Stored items
=== Section Start ===

-- ==== Sys2Proof/Machine/Types.lean ====
section
/-! DEFINITION. The plain data types of the machine: framer and control states, the packet register, the
flash-controller interface, the observable events, the agents' turns, the error classes. -/

namespace Sys2Proof

/-- `fst`, the receive framer state (10_state.md R10). -/
inductive Fst where
  | waitSync1
  | waitSync2
  | readType
  | readLength
  | readPayload
  | readChecksumLow
  | readChecksumHigh
deriving DecidableEq, Repr

/-- `top`, the control state of CORE (10_state.md R11). -/
inductive Top where
  | boot
  | app
  | poll
  | dispatch
  | flash
  | send
  | fault
deriving DecidableEq, Repr

/-- `wf_phase`, the position inside a WRITEFLASH (10_state.md R20 names the last eleven).
`head` is the model's own: the top of the page loop of 42_commands.md R119.
DESIGN CHOICE (safe, log 8): it issues no controller operation. -/
inductive WfPhase where
  | head
  | eWait1
  | eKey1
  | eKey2
  | eCfg
  | eWait2
  | pWait1
  | pKey1
  | pKey2
  | pCfg
  | pWord
  | pWaitW
deriving DecidableEq, Repr

/-- `pkt`, the packet register (10_state.md R12). -/
@[ext]
structure Packet where
  type : Byte
  length : Byte
  payload : Vector Byte 32
  cksum : Half
deriving DecidableEq, Repr

/-- A configuration record of the flash controller, field by field (43_flash_sequencer.md R145).
Where the bits of the real register lie is the open parameter `Config.fcLayout`. -/
structure FcConfig where
  /-- program width in bits -/
  width : Nat
  /-- target sector index -/
  sector : BitVec 4
  /-- erase-mode bit -/
  eraseMode : Bool
  /-- start bit -/
  start : Bool
  /-- program-enable bit -/
  programEnable : Bool
deriving DecidableEq, Repr

/-- One operation on the flash-controller interface (43_flash_sequencer.md R140).
`FC.unlock()` is its two register writes, `key1` then `key2`. -/
inductive FcOp where
  | isBusy (answer : Bool)
  | key1
  | key2
  | configure (c : FcConfig)
  | writeWord (addr value : Word)
deriving DecidableEq, Repr

/-- A diagnostic event, without payload (60_exceptions.md R168). -/
inductive Diag where
  | checksumFail
  | boundsViolation
  | stageIndexFault
deriving DecidableEq, Repr

/-- What an observer outside the block sees (10_state.md R26 (1) to (3)). -/
inductive Event where
  | sinkPut (c : Byte)
  | fc (op : FcOp)
  | diag (d : Diag)
deriving DecidableEq, Repr

/-- One turn of one agent (00_scope.md R5).
DESIGN CHOICE (safe, log 1): the environment's schedule is a list of these in State. -/
inductive Turn where
  /-- CORE takes its step (42_commands.md R123). -/
  | core
  /-- LINE offers the byte `c` to the receive queue (40_framing_rx.md R80). -/
  | line (c : Byte)
  /-- LINE delivers a whole frame and CORE polls once after each byte (log 14). -/
  | frame (type : Byte) (payload : List Byte)
  /-- FC changes what the busy-status read answers (43_flash_sequencer.md R141). -/
  | fc (busy : Bool)
  /-- SINK becomes ready, or not ready, to accept a byte (41_framing_tx.md R102). -/
  | sink (ready : Bool)
  /-- The level of the boot-mode pin changes (70_reset_and_hazards.md R181). -/
  | pin (level : Bool)
  /-- The hardware reset (70_reset_and_hazards.md R180). -/
  | reset
deriving DecidableEq, Repr

/-- The error classes of 60_exceptions.md R160. -/
inductive ErrorClass where
  | badSync
  | checksumMismatch
  | overLength
  | ignored
  | boundsViolation
  | queueOverflow
  | hang
  | stageIndexFault
deriving DecidableEq, Repr

end Sys2Proof
end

=== Section End ===

Given the records above, restate word for word only the lines starting at the one with "of 42_commands.md R119." and ending at the one with "interface (43_flash_sequencer.md R140).".

`head` is the model's own: the top of the page loop of 42_commands.md R119.
DESIGN CHOICE (safe, log 8): it issues no controller operation. -/
inductive WfPhase where
  | head
  | eWait1
  | eKey1
  | eKey2
  | eCfg
  | eWait2
  | pWait1
  | pKey1
  | pKey2
  | pCfg
  | pWord
  | pWaitW
deriving DecidableEq, Repr

/-- `pkt`, the packet register (10_state.md R12). -/
@[ext]
structure Packet where
  type : Byte
  length : Byte
  payload : Vector Byte 32
  cksum : Half
deriving DecidableEq, Repr

/-- A configuration record of the flash controller, field by field (43_flash_sequencer.md R145).
Where the bits of the real register lie is the open parameter `Config.fcLayout`. -/
structure FcConfig where
  /-- program width in bits -/
  width : Nat
  /-- target sector index -/
  sector : BitVec 4
  /-- erase-mode bit -/
  eraseMode : Bool
  /-- start bit -/
  start : Bool
  /-- program-enable bit -/
  programEnable : Bool
deriving DecidableEq, Repr

/-- One operation on the flash-controller interface (43_flash_sequencer.md R140).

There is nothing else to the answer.